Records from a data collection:
_ _ _ _ _ _ _

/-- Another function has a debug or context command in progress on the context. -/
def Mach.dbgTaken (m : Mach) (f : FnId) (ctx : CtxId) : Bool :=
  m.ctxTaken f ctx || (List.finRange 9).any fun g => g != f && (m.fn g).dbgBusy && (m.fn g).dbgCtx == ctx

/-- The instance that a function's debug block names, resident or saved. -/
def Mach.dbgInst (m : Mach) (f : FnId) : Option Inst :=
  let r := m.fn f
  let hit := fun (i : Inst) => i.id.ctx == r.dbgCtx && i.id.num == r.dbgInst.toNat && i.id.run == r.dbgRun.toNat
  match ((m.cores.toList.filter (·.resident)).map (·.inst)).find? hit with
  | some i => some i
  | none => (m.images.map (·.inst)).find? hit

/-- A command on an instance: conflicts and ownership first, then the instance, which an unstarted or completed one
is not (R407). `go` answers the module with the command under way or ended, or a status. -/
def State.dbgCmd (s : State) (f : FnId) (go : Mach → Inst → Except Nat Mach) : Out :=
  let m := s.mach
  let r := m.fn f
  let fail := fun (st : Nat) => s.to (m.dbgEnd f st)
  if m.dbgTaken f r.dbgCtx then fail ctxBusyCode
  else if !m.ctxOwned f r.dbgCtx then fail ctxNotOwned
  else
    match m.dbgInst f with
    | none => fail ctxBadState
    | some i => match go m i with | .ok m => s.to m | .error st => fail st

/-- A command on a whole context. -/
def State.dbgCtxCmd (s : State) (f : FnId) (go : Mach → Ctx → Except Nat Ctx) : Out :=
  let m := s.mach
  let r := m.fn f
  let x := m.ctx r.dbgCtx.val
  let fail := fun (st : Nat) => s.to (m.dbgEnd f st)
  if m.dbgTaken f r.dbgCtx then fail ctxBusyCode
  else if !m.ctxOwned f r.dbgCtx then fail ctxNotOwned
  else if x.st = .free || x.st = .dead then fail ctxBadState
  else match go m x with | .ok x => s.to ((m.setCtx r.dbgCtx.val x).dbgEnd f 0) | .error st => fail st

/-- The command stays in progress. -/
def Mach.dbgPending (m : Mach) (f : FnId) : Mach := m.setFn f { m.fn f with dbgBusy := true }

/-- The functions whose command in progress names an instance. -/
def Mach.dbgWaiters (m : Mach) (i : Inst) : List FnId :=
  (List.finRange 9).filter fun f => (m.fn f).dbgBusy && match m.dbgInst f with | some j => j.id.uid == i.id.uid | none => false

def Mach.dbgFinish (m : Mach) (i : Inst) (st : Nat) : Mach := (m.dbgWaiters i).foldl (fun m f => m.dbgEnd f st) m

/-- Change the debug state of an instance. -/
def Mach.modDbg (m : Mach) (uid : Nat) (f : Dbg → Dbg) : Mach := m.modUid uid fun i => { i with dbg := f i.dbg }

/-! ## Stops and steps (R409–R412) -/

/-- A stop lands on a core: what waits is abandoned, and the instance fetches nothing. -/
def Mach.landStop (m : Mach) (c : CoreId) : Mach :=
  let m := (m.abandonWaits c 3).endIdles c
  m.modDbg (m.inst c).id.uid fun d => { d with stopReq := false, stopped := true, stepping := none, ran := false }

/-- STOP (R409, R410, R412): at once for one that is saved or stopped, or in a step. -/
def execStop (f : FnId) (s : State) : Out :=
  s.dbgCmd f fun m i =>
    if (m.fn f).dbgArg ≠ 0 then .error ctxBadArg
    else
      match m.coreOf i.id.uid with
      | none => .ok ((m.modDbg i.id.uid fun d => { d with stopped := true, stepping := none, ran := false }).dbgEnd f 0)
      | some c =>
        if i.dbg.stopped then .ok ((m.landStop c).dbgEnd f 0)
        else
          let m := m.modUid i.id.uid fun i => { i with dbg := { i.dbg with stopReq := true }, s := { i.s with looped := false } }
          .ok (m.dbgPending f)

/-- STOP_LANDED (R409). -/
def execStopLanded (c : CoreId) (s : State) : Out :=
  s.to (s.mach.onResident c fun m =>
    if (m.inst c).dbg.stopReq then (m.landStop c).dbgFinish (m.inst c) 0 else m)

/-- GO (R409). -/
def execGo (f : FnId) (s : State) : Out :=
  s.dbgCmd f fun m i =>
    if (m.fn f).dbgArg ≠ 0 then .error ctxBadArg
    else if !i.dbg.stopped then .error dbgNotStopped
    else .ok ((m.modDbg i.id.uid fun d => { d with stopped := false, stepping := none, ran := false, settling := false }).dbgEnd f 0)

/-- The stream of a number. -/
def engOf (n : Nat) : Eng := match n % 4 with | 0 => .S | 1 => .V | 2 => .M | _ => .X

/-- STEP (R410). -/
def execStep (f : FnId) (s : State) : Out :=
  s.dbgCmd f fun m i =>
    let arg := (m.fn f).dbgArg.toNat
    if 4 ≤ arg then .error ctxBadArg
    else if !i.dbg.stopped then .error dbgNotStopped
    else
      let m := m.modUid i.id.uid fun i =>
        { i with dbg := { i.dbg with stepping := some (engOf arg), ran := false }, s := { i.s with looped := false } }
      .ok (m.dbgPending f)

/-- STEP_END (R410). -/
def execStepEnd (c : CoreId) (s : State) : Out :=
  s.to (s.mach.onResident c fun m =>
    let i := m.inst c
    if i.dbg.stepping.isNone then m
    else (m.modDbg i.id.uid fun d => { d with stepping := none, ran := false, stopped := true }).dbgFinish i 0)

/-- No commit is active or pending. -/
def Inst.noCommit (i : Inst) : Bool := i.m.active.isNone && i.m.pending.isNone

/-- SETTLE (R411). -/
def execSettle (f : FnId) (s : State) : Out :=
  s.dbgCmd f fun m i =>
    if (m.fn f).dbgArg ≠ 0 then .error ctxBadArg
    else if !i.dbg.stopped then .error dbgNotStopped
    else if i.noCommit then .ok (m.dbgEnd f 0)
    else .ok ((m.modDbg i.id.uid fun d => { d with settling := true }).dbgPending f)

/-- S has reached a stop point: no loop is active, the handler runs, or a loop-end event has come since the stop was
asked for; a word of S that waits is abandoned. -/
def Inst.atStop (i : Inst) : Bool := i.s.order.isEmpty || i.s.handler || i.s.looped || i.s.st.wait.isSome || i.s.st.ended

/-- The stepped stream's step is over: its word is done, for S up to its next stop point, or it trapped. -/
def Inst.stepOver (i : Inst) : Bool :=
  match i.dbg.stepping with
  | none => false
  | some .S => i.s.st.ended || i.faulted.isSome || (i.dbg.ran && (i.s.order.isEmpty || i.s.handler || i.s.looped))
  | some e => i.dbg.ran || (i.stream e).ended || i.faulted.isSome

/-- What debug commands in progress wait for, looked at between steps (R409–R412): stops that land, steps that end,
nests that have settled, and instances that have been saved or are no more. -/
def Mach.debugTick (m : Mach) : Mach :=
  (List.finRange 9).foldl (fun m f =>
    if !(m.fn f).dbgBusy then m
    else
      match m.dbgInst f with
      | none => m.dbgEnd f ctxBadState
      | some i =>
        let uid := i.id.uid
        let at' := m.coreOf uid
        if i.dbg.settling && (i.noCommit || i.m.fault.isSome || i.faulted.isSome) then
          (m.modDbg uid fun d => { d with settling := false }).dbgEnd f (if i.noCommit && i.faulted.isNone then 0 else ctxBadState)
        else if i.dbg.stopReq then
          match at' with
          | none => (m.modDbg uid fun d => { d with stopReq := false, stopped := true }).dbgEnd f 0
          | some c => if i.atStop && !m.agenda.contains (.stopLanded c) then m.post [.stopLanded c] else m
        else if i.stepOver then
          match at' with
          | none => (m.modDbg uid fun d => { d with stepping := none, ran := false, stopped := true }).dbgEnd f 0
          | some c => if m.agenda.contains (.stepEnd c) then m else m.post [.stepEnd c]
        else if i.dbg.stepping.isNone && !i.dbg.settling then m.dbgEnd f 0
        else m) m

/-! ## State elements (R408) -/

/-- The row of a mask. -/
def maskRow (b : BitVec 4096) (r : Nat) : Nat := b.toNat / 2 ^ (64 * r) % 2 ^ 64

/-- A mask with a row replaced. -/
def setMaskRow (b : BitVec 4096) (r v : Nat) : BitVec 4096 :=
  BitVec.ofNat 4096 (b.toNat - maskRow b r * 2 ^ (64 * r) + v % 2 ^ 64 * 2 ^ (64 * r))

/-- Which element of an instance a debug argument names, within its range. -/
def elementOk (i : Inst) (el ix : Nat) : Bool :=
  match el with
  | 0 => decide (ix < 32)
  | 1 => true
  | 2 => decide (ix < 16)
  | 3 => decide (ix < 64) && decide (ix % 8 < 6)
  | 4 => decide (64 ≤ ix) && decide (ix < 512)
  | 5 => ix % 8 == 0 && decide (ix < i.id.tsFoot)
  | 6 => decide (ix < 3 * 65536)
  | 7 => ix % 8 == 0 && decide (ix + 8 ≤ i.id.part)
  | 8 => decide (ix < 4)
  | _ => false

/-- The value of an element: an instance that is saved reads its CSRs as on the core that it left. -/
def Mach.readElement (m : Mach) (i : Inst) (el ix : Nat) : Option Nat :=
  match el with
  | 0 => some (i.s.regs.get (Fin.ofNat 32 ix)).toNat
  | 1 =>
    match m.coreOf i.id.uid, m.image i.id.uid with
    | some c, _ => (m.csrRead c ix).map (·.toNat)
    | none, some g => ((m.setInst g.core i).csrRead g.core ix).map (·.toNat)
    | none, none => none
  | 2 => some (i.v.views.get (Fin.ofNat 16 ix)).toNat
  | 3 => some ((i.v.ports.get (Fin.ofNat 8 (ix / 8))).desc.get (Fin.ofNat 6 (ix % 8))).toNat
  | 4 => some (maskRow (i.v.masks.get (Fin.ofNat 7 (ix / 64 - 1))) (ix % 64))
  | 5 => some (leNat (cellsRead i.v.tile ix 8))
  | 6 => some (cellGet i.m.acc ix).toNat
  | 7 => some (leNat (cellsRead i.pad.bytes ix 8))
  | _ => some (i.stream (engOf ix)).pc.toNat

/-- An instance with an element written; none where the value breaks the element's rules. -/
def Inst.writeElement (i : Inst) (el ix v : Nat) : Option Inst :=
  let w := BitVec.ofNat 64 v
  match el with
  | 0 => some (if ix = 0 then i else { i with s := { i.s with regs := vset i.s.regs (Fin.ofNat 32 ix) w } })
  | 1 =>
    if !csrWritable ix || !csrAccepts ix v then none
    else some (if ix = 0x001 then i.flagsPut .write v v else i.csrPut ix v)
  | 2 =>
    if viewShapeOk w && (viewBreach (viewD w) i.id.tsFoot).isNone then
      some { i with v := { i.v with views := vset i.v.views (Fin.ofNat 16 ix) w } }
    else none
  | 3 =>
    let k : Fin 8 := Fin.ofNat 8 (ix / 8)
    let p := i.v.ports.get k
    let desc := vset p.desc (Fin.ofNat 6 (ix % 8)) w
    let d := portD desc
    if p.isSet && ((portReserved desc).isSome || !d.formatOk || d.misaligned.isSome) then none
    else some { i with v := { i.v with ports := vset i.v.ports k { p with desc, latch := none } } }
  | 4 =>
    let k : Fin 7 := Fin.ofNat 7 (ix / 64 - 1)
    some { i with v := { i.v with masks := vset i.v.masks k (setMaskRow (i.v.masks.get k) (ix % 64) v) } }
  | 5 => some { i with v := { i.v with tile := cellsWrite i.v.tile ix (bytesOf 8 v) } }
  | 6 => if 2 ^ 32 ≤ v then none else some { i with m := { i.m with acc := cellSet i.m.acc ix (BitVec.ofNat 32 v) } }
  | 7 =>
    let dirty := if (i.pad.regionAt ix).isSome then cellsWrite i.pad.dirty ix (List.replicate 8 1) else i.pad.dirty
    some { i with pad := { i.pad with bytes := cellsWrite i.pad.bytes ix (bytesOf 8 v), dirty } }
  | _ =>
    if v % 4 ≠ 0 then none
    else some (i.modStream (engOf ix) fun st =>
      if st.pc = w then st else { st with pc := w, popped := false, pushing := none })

_ _ _ _ _ _ _

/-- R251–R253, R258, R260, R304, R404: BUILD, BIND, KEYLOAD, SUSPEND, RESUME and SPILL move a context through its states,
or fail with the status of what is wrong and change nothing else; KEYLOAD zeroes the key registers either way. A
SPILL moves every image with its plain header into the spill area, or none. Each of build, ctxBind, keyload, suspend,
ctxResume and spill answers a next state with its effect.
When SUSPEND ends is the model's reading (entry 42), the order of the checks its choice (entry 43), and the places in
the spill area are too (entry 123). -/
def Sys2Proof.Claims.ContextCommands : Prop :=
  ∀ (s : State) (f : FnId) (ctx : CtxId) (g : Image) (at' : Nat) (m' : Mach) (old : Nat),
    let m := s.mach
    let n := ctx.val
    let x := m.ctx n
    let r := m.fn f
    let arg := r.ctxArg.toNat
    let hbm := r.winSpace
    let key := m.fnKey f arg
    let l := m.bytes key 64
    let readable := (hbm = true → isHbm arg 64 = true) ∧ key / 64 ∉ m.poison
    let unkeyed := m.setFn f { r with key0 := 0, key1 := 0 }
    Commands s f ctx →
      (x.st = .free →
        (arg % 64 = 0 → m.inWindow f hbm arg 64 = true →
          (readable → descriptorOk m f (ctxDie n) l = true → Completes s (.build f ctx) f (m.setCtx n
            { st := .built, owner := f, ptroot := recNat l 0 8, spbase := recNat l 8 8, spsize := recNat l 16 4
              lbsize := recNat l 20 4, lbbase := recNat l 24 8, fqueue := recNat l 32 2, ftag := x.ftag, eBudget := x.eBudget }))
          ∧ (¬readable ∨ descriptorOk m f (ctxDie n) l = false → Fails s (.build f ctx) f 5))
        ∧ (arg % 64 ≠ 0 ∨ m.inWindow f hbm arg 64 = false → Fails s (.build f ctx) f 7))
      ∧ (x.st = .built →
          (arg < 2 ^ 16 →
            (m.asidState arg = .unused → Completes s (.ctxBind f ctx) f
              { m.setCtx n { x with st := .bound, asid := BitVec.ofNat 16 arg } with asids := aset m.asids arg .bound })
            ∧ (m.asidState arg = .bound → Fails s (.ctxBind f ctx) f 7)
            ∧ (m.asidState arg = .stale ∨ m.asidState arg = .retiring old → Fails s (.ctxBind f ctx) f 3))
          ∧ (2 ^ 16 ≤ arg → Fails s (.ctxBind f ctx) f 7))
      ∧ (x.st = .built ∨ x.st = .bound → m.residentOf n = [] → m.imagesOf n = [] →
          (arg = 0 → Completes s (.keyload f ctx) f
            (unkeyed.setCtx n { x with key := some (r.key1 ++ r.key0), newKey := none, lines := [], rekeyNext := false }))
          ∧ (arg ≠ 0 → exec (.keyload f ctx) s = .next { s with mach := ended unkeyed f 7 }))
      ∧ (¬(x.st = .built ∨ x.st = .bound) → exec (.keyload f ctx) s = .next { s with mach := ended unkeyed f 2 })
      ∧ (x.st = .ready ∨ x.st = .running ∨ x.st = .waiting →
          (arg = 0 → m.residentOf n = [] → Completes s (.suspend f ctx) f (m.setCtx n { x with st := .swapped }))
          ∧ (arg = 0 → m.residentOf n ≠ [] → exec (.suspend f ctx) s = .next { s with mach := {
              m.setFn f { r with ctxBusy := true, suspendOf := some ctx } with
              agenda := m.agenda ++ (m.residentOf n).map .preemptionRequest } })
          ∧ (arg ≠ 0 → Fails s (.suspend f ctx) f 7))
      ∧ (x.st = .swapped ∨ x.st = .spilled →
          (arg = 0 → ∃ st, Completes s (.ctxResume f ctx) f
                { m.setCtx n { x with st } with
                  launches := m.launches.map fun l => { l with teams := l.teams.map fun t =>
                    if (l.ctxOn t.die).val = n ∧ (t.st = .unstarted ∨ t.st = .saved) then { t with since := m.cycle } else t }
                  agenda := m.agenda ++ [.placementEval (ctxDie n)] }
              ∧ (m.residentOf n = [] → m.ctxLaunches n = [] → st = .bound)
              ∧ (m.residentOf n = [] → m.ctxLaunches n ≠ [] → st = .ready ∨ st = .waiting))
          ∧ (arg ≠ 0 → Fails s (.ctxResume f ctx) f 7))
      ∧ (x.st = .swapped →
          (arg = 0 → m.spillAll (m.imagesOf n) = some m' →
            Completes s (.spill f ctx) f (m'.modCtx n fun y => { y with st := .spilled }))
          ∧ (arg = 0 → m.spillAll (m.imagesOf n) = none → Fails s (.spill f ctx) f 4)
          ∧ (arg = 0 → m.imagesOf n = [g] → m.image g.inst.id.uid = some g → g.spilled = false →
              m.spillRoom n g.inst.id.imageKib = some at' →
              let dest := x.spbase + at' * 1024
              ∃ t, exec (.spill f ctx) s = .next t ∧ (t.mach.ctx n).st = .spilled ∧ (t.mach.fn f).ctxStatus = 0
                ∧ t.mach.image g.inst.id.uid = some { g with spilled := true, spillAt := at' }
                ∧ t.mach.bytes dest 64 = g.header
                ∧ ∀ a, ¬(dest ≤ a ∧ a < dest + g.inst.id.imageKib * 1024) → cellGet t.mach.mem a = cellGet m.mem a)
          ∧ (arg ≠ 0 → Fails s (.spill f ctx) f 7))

_ _ _ _ _ _ _

Problem to work on:
Copy out the range of lines above starting at the line with "unkeyed f 7" and ending at the line with "launches := m.launches.map", exactly and including both.

The answer:
          ∧ (arg ≠ 0 → exec (.keyload f ctx) s = .next { s with mach := ended unkeyed f 7 }))
      ∧ (¬(x.st = .built ∨ x.st = .bound) → exec (.keyload f ctx) s = .next { s with mach := ended unkeyed f 2 })
      ∧ (x.st = .ready ∨ x.st = .running ∨ x.st = .waiting →
          (arg = 0 → m.residentOf n = [] → Completes s (.suspend f ctx) f (m.setCtx n { x with st := .swapped }))
          ∧ (arg = 0 → m.residentOf n ≠ [] → exec (.suspend f ctx) s = .next { s with mach := {
              m.setFn f { r with ctxBusy := true, suspendOf := some ctx } with
              agenda := m.agenda ++ (m.residentOf n).map .preemptionRequest } })
          ∧ (arg ≠ 0 → Fails s (.suspend f ctx) f 7))
      ∧ (x.st = .swapped ∨ x.st = .spilled →
          (arg = 0 → ∃ st, Completes s (.ctxResume f ctx) f
                { m.setCtx n { x with st } with
                  launches := m.launches.map fun l => { l with teams := l.teams.map fun t =>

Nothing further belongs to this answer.